I have already gotten employers bring up the GPA unprompted to reject me for the position. Most engineering firms aren't interested in students with a GPA < 3. I've applied for all sorts of other jobs, but I'm competing with people who actually studied in that field. I have no projects in a state suitable to present on a resumé, and every recent attempt to start a project has gone almost nowhere.

And frankly, I'm not particularly friendly or sociable. I am ice cold, even when I'm trying to be warm. Even when I'm fully prepared for a social situation, I am still autistic, and people will inevitably find me awkward in a bad way. I'm not open about my political views IRL [2], but it's very difficult to hide my disdain for capitalism and imperialism from people who think they benefit from them [3].

I would be literally thrilled to do a master's degree in my field, as I read graduate-level material in my spare time, the rare times I have any energy. However, how could I pay for it? How could I convince an employer to pay for it with my transcript and recent downward trajectory? And if I get accepted, how do I even begin to manage that time? I could barely handle the workload of a bachelor's degree, and I can barely even handle the workload of looking for a job or even cleaning my body.

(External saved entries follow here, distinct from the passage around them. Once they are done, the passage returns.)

/-- The frame of all six commands, in every phase: the parameters, the schedule and what the host holds stay; every other
instance stays (R42); of the instance's own registers MODE, KEY, BUF, LEN, DIR stay, SALT but for the High commands and a
VALIDATE step in the High mode, COUNT but at the end of a call, ERR but in a failure, and under a None command IDX; memory changes
at most at BUF + IDX, and not at all but in a BYTE step of a scanning command. -/
def Obligations.CommandFrame : Prop :=
  ∀ (s t : State) (i : Instr) (g : Engine), s.engines[s.turn]? = some g → exec i s = .next t →
    t.params = s.params ∧ t.schedule = s.schedule ∧ t.turn = s.turn ∧ t.hostData = s.hostData ∧ t.fresh = s.fresh ∧
    (∀ f, f ≠ s.turn → t.engines[f]? = s.engines[f]?) ∧
    (∃ h, t.engines[s.turn]? = some h ∧
      h.mode = g.mode ∧ h.key = g.key ∧ h.buf = g.buf ∧ h.len = g.len ∧ h.dir = g.dir ∧ h.written = g.written ∧
      (g.mode ≠ 0x02#8 → isHigh i = false → h.salt = g.salt) ∧
      (g.phase ≠ .validating → h.err = g.err) ∧
      (h.phase ≠ .failed → h.err = g.err) ∧
      (h.phase ≠ .done → h.count = g.count) ∧
      (g.mode = 0x00#8 → scans i = false → h.idx = g.idx) ∧
      (g.busy = false → h = g)) ∧
    (∀ a, a ≠ g.buf + g.idx → t.mem.read a = s.mem.read a) ∧
    ((scans i = false ∨ g.phase ≠ .scanning) → ∀ a, t.mem.read a = s.mem.read a)

end ByteStep

section Salt

/-- R150, R151, R152: `init`, `split` and `advance` in numbers. -/
def Obligations.SaltFunctions : Prop :=
  (∀ k : Key, (saltInit k).toNat = (k.toNat / 65536) ^^^ (k.toNat % 65536)) ∧
  (∀ s : Salt, (saltLower s).toNat = s.toNat % 256 ∧ (saltUpper s).toNat = s.toNat / 256) ∧
  ∀ s : Salt, (saltAdvance s).toNat = (s.toNat + 1) % 65536

/-- R155, which the spec marks as derived from R150 and R152: the closed form is what advancing gives, byte after byte, and it has
period 65536. -/
def Obligations.SaltClosedForm : Prop :=
  ∀ (key : Key) (k : Nat),
    (saltAt key k).toNat = ((saltInit key).toNat + k) % 65536 ∧ saltAt key (k + 1) = saltAdvance (saltAt key k) ∧
    saltAt key (k + 65536) = saltAt key k

/-- R22, and R156, which the spec marks as derived from R150: of the key only its fold reaches a High call, and nothing of it any other call: an engine step with another
KEY (of the same fold in the High mode) is the same step. -/
def Obligations.OnlyTheFoldOfTheKeyCounts : Prop :=
  ∀ (s t : State) (i : Instr) (g : Engine) (key : Key), s.engines[s.turn]? = some g →
    (g.mode = 0x02#8 → saltInit key = saltInit g.key) → exec i s = .next t →
    ∃ h, t.engines[s.turn]? = some h ∧
      exec i { s with engines := s.engines.set s.turn { g with key := key } } =
        .next { t with engines := t.engines.set s.turn { h with key := key } }

end Salt

section Tables

/-- R127, which the spec marks as derived from R124 to R126: the default tables are bijections, T_COMP inverts T_HIGH1, T_HIGH2 is an involution with no fixed point, T_HIGH1 and
T_COMP have exactly the fixed point 0x92, and the source's seven entries are there. -/
def Obligations.DefaultTableProperties : Prop :=
  TablesLegal defaultTables ∧
  (∀ x : Byte, lookup defaultTables.comp (lookup defaultTables.high1 x) = x ∧
    lookup defaultTables.high1 (lookup defaultTables.comp x) = x) ∧
  (∀ x : Byte, lookup defaultTables.high2 (lookup defaultTables.high2 x) = x ∧ lookup defaultTables.high2 x ≠ x) ∧
  (∀ x : Byte, x ≠ 0x92#8 → lookup defaultTables.high1 x ≠ x ∧ lookup defaultTables.comp x ≠ x) ∧
  lookup defaultTables.high1 0x92#8 = 0x92#8 ∧ lookup defaultTables.comp 0x92#8 = 0x92#8

/-- R128, which the spec marks as derived from R120 and R127: a bijective table has exactly one inverse, which is `invLookup`; under the default contents the three inverses are the
three tables. -/
def Obligations.InverseTables : Prop :=
  (∀ (t : Table) (f : Byte → Byte), TableBijective t → ((∀ x, f (lookup t x) = x) ↔ f = invLookup t)) ∧
  ∀ y : Byte, invLookup defaultTables.comp y = lookup defaultTables.high1 y ∧
    invLookup defaultTables.high1 y = lookup defaultTables.comp y ∧
    invLookup defaultTables.high2 y = lookup defaultTables.high2 y

/-- R175, which the spec marks as derived from R169 and R120: for legal tables and any salt, what a byte step does to the byte is a bijection on bytes, for every command. -/
def Obligations.ByteMapsAreBijections : Prop :=
  ∀ (t : Tables) (i : Instr) (salt : Salt), TablesLegal t → Function.Bijective (byteOut t i salt)

/-- R204, which the spec marks as derived from R201 to R203 and R175, byte by byte: for legal tables, every key and every position, encoding undoes decoding and decoding undoes encoding, in
each of the three modes. -/
def Obligations.EncodeDecodeRoundTrip : Prop :=
  ∀ (t : Tables) (d e : Instr) (key : Key) (k : Nat) (b : Byte), TablesLegal t → d.dir = false → e.dir = true →
    d.tag = e.tag →
    byteMap t e key k (byteMap t d key k b) = b ∧ byteMap t d key k (byteMap t e key k b) = b

/-- R176, which the spec marks as derived from R169 and R127: under the default TABLES DEC.HIGH is its own inverse, byte by byte at every salt, so that twice with one key restores
every byte at every position; DEC.COMP is not its own inverse; and the rule's example. -/
def Obligations.DecHighIsItsOwnInverse : Prop :=
  (∀ lower upper b : Byte, highByte defaultTables lower upper (highByte defaultTables lower upper b) = b) ∧
  (∀ (key : Key) (k : Nat) (b : Byte),
    byteMap defaultTables .decHigh key k (byteMap defaultTables .decHigh key k b) = b) ∧
  lookup defaultTables.comp (lookup defaultTables.comp 0x00#8) = 0x1A#8 ∧
  byteMap defaultTables .decHigh 0#32 0 0xB9#8 = 0x00#8 ∧ byteMap defaultTables .decHigh 0#32 1 0x32#8 = 0x00#8

/-- R205, which the spec marks as derived from R203 and R176: under the default TABLES ENC.HIGH is DEC.HIGH and ENC.NONE is DEC.NONE as functions, and ENC.COMP is T_HIGH1 where
DEC.COMP is T_COMP. -/
def Obligations.DefaultEncodeDecodeCoincide : Prop :=
  ∀ (key : Key) (k : Nat) (b : Byte),
    byteMap defaultTables .encHigh key k b = byteMap defaultTables .decHigh key k b ∧
    byteMap defaultTables .encNone key k b = byteMap defaultTables .decNone key k b ∧
    byteMap defaultTables .encComp key k b = lookup defaultTables.high1 b ∧
    byteMap defaultTables .decComp key k b = lookup defaultTables.comp b

/-- The source's vectors (95_test_vectors.md V-SRC1 to V-SRC3) for every legal TABLES; with two equal input bytes giving two
different output bytes, the order sensitivity of the High mode (R172). -/
def Obligations.SourceVectorsForEveryTables : Prop :=
  ∀ t : Tables, TablesLegal t →
    (∀ key k, byteMap t .decComp key k 0x00#8 = 0x47#8) ∧
    byteMap t .decHigh 0x00000000#32 0 0x00#8 = 0xB9#8 ∧ byteMap t .decHigh 0x00000000#32 1 0x00#8 = 0x32#8

end Tables

section WholeCall

/-- R170, and R171, which the spec marks as derived from R166 to R168 and R155 (for the encode commands R201 to R203): a call whose checks pass, given its turns, ends in DONE with COUNT =
LEN and ERR = 0; byte k of the buffer becomes the command's function of it, k and KEY; every other address and every other
instance is unchanged. -/
def Obligations.WholeCall : Prop :=
  ∀ (s : State) (e : Nat) (g : Engine) (i : Instr) (rest : List Event), StateInv s →
    s.engines[e]? = some g → g.phase = .validating → decode s.params.encodeExt (g.sel s.params) = .ok i →
    (g.len = 0 ∨ g.buf ≠ 0) → g.len ≤ maxLen s.params →
    (scans i = true → 0 < g.len → g.buf + g.len ≤ 2 ^ s.params.aw ∧ plainRegion s.params g.region = true) →
    s.schedule = turns e (callSteps i g.len) ++ rest →
    ∃ t h, core.run (callSteps i g.len) s = .next t ∧ t.schedule = rest ∧ t.engines = s.engines.set e h ∧
      h.phase = .done ∧ h.count = g.len ∧ h.err = .noError ∧
      (∀ k, k < g.len → t.mem.read (g.buf + k) = byteMap s.params.tables i g.key k (s.mem.read (g.buf + k))) ∧
      ∀ a, (a < g.buf ∨ g.buf + g.len ≤ a) → t.mem.read a = s.mem.read a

I'm sick and tired of being sick and tired. I just want to be able to do things like I used to be able to do. I just want to go back to a time when it actually felt good to achieve my goals. If y'all have any similar experiences, advice, or just want to dunk on my situation, I'd really like to hear it.

[1] I'm not seriously shedding a tear over these "poor employers" and how I can't provide value to them. I don't give a fuck about them, fractally so. However, the "value I offer to the company" is the lens through which they view my employability, which in turn determines the level of comfort my paycheck yields me or if I get that comfort at all.

[2] I'm not a great rhetorician. If I argue for my views, I will probably make my case look worse. It takes a lot of energy to talk, so my arguments are usually really sloppy when talking in person. For this reason, I'm very careful to look like a "normie." E.g., you would not peg me for an anarchist if you met me on the street.

[3] I don't apply for defense contractors, police contractors, or prisons for ethical reasons, mostly ACAB-related. Engineers usually have no conscience of the world outside their field; e.g., a job is a job regardless of how your product gets used. This alone kills so many otherwise excellent job opportunities, and it alienated me from my peers. Turns out that the fash pays well for your integrity.

I want to go into research, like the biomedical research I did at school, but I don't think I have the grades for that. I became an engineer to do good things with math and science. I'm not giving up on that, but I'm tempering my expectations for sure.